**What you need to do:**
Keep every character as it is and output all of the records.

(Collected data)
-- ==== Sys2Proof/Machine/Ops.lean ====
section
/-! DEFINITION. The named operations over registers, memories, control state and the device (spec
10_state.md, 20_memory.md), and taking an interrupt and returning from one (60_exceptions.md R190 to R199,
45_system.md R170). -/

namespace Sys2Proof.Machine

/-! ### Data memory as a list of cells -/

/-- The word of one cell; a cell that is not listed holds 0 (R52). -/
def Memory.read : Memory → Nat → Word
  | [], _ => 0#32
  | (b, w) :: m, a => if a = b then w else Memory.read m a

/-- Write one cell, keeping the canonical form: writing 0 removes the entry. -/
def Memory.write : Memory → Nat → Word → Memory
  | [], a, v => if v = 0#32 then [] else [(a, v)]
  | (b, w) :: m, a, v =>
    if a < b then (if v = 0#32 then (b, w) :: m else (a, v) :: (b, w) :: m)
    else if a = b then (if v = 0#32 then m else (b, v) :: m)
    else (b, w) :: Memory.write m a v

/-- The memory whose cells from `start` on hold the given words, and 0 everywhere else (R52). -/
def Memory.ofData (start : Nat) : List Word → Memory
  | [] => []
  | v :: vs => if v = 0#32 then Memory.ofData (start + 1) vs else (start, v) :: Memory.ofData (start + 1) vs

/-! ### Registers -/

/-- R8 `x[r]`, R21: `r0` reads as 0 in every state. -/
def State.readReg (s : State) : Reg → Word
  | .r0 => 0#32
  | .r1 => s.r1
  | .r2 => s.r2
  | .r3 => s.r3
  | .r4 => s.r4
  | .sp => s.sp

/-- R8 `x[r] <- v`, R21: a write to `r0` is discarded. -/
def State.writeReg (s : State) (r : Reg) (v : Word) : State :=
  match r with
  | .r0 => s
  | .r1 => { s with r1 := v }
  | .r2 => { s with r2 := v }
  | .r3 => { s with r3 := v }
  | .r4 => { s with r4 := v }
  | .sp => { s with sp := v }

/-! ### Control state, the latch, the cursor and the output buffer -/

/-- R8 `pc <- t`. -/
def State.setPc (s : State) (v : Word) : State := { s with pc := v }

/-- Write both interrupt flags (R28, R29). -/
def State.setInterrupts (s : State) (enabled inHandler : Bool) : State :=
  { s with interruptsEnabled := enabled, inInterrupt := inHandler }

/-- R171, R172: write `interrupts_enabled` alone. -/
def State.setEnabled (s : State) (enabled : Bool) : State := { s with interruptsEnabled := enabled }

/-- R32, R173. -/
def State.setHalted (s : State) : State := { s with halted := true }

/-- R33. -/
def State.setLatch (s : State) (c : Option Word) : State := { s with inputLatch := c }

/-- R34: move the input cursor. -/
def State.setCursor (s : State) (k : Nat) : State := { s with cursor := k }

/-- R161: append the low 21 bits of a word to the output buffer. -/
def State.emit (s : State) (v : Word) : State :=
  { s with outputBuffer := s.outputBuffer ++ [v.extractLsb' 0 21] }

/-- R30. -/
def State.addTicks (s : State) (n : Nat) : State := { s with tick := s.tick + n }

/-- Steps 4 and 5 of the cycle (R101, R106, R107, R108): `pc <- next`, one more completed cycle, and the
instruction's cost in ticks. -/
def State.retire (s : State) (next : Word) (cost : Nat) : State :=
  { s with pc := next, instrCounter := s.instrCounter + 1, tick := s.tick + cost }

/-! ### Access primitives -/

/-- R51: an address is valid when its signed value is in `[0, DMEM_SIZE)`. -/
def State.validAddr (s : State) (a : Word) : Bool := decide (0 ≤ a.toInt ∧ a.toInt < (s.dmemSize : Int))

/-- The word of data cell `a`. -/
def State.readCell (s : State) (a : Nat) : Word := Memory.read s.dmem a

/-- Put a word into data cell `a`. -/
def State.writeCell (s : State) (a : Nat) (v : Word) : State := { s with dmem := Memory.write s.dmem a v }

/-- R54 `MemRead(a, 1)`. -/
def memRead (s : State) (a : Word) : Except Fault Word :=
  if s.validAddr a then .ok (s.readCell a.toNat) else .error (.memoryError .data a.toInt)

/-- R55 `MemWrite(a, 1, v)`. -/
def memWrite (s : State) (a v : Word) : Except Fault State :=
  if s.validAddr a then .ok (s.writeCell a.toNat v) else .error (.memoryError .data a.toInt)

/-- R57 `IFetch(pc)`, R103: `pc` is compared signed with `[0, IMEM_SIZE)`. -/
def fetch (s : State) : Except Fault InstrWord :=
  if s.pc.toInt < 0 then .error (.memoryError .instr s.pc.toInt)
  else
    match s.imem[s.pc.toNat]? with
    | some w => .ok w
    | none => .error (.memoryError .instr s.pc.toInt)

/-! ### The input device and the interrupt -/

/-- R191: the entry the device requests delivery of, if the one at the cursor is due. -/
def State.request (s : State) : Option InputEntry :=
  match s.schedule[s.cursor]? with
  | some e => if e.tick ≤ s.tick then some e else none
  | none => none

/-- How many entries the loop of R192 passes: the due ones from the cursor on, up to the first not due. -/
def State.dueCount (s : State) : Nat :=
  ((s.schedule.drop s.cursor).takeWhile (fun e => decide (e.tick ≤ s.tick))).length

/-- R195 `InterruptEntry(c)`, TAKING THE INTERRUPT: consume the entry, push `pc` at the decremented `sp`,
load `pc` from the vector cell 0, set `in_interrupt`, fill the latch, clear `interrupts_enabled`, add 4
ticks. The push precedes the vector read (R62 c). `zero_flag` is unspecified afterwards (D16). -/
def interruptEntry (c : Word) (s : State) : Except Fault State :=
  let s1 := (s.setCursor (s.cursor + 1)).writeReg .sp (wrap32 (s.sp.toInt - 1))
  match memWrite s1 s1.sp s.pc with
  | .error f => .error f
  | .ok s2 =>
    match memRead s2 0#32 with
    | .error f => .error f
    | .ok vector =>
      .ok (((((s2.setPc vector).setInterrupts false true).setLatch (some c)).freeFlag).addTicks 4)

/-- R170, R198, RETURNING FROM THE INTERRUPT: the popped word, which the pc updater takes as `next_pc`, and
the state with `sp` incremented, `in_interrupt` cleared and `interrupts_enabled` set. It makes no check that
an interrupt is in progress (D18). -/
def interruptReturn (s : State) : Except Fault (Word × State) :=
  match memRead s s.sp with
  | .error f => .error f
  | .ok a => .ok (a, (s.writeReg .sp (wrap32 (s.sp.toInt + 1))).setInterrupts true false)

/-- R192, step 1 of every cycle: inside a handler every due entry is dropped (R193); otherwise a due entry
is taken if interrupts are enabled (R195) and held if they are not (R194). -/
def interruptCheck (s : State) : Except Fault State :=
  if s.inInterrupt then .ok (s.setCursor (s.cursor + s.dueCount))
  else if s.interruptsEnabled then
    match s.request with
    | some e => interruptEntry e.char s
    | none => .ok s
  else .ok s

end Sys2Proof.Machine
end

**Completed task:**
-- ==== Sys2Proof/Machine/Ops.lean ====
section
/-! DEFINITION. The named operations over registers, memories, control state and the device (spec
10_state.md, 20_memory.md), and taking an interrupt and returning from one (60_exceptions.md R190 to R199,
45_system.md R170). -/

namespace Sys2Proof.Machine

/-! ### Data memory as a list of cells -/

/-- The word of one cell; a cell that is not listed holds 0 (R52). -/
def Memory.read : Memory → Nat → Word
  | [], _ => 0#32
  | (b, w) :: m, a => if a = b then w else Memory.read m a

/-- Write one cell, keeping the canonical form: writing 0 removes the entry. -/
def Memory.write : Memory → Nat → Word → Memory
  | [], a, v => if v = 0#32 then [] else [(a, v)]
  | (b, w) :: m, a, v =>
    if a < b then (if v = 0#32 then (b, w) :: m else (a, v) :: (b, w) :: m)
    else if a = b then (if v = 0#32 then m else (b, v) :: m)
    else (b, w) :: Memory.write m a v

/-- The memory whose cells from `start` on hold the given words, and 0 everywhere else (R52). -/
def Memory.ofData (start : Nat) : List Word → Memory
  | [] => []
  | v :: vs => if v = 0#32 then Memory.ofData (start + 1) vs else (start, v) :: Memory.ofData (start + 1) vs

/-! ### Registers -/

/-- R8 `x[r]`, R21: `r0` reads as 0 in every state. -/
def State.readReg (s : State) : Reg → Word
  | .r0 => 0#32
  | .r1 => s.r1
  | .r2 => s.r2
  | .r3 => s.r3
  | .r4 => s.r4
  | .sp => s.sp

/-- R8 `x[r] <- v`, R21: a write to `r0` is discarded. -/
def State.writeReg (s : State) (r : Reg) (v : Word) : State :=
  match r with
  | .r0 => s
  | .r1 => { s with r1 := v }
  | .r2 => { s with r2 := v }
  | .r3 => { s with r3 := v }
  | .r4 => { s with r4 := v }
  | .sp => { s with sp := v }

/-! ### Control state, the latch, the cursor and the output buffer -/

/-- R8 `pc <- t`. -/
def State.setPc (s : State) (v : Word) : State := { s with pc := v }

/-- Write both interrupt flags (R28, R29). -/
def State.setInterrupts (s : State) (enabled inHandler : Bool) : State :=
  { s with interruptsEnabled := enabled, inInterrupt := inHandler }

/-- R171, R172: write `interrupts_enabled` alone. -/
def State.setEnabled (s : State) (enabled : Bool) : State := { s with interruptsEnabled := enabled }

/-- R32, R173. -/
def State.setHalted (s : State) : State := { s with halted := true }

/-- R33. -/
def State.setLatch (s : State) (c : Option Word) : State := { s with inputLatch := c }

/-- R34: move the input cursor. -/
def State.setCursor (s : State) (k : Nat) : State := { s with cursor := k }

/-- R161: append the low 21 bits of a word to the output buffer. -/
def State.emit (s : State) (v : Word) : State :=
  { s with outputBuffer := s.outputBuffer ++ [v.extractLsb' 0 21] }

/-- R30. -/
def State.addTicks (s : State) (n : Nat) : State := { s with tick := s.tick + n }

/-- Steps 4 and 5 of the cycle (R101, R106, R107, R108): `pc <- next`, one more completed cycle, and the
instruction's cost in ticks. -/
def State.retire (s : State) (next : Word) (cost : Nat) : State :=
  { s with pc := next, instrCounter := s.instrCounter + 1, tick := s.tick + cost }

/-! ### Access primitives -/

/-- R51: an address is valid when its signed value is in `[0, DMEM_SIZE)`. -/
def State.validAddr (s : State) (a : Word) : Bool := decide (0 ≤ a.toInt ∧ a.toInt < (s.dmemSize : Int))

/-- The word of data cell `a`. -/
def State.readCell (s : State) (a : Nat) : Word := Memory.read s.dmem a

/-- Put a word into data cell `a`. -/
def State.writeCell (s : State) (a : Nat) (v : Word) : State := { s with dmem := Memory.write s.dmem a v }

/-- R54 `MemRead(a, 1)`. -/
def memRead (s : State) (a : Word) : Except Fault Word :=
  if s.validAddr a then .ok (s.readCell a.toNat) else .error (.memoryError .data a.toInt)

/-- R55 `MemWrite(a, 1, v)`. -/
def memWrite (s : State) (a v : Word) : Except Fault State :=
  if s.validAddr a then .ok (s.writeCell a.toNat v) else .error (.memoryError .data a.toInt)

/-- R57 `IFetch(pc)`, R103: `pc` is compared signed with `[0, IMEM_SIZE)`. -/
def fetch (s : State) : Except Fault InstrWord :=
  if s.pc.toInt < 0 then .error (.memoryError .instr s.pc.toInt)
  else
    match s.imem[s.pc.toNat]? with
    | some w => .ok w
    | none => .error (.memoryError .instr s.pc.toInt)

/-! ### The input device and the interrupt -/

/-- R191: the entry the device requests delivery of, if the one at the cursor is due. -/
def State.request (s : State) : Option InputEntry :=
  match s.schedule[s.cursor]? with
  | some e => if e.tick ≤ s.tick then some e else none
  | none => none

/-- How many entries the loop of R192 passes: the due ones from the cursor on, up to the first not due. -/
def State.dueCount (s : State) : Nat :=
  ((s.schedule.drop s.cursor).takeWhile (fun e => decide (e.tick ≤ s.tick))).length

/-- R195 `InterruptEntry(c)`, TAKING THE INTERRUPT: consume the entry, push `pc` at the decremented `sp`,
load `pc` from the vector cell 0, set `in_interrupt`, fill the latch, clear `interrupts_enabled`, add 4
ticks. The push precedes the vector read (R62 c). `zero_flag` is unspecified afterwards (D16). -/
def interruptEntry (c : Word) (s : State) : Except Fault State :=
  let s1 := (s.setCursor (s.cursor + 1)).writeReg .sp (wrap32 (s.sp.toInt - 1))
  match memWrite s1 s1.sp s.pc with
  | .error f => .error f
  | .ok s2 =>
    match memRead s2 0#32 with
    | .error f => .error f
    | .ok vector =>
      .ok (((((s2.setPc vector).setInterrupts false true).setLatch (some c)).freeFlag).addTicks 4)

/-- R170, R198, RETURNING FROM THE INTERRUPT: the popped word, which the pc updater takes as `next_pc`, and
the state with `sp` incremented, `in_interrupt` cleared and `interrupts_enabled` set. It makes no check that
an interrupt is in progress (D18). -/
def interruptReturn (s : State) : Except Fault (Word × State) :=
  match memRead s s.sp with
  | .error f => .error f
  | .ok a => .ok (a, (s.writeReg .sp (wrap32 (s.sp.toInt + 1))).setInterrupts true false)

/-- R192, step 1 of every cycle: inside a handler every due entry is dropped (R193); otherwise a due entry
is taken if interrupts are enabled (R195) and held if they are not (R194). -/
def interruptCheck (s : State) : Except Fault State :=
  if s.inInterrupt then .ok (s.setCursor (s.cursor + s.dueCount))
  else if s.interruptsEnabled then
    match s.request with
    | some e => interruptEntry e.char s
    | none => .ok s
  else .ok s

end Sys2Proof.Machine
end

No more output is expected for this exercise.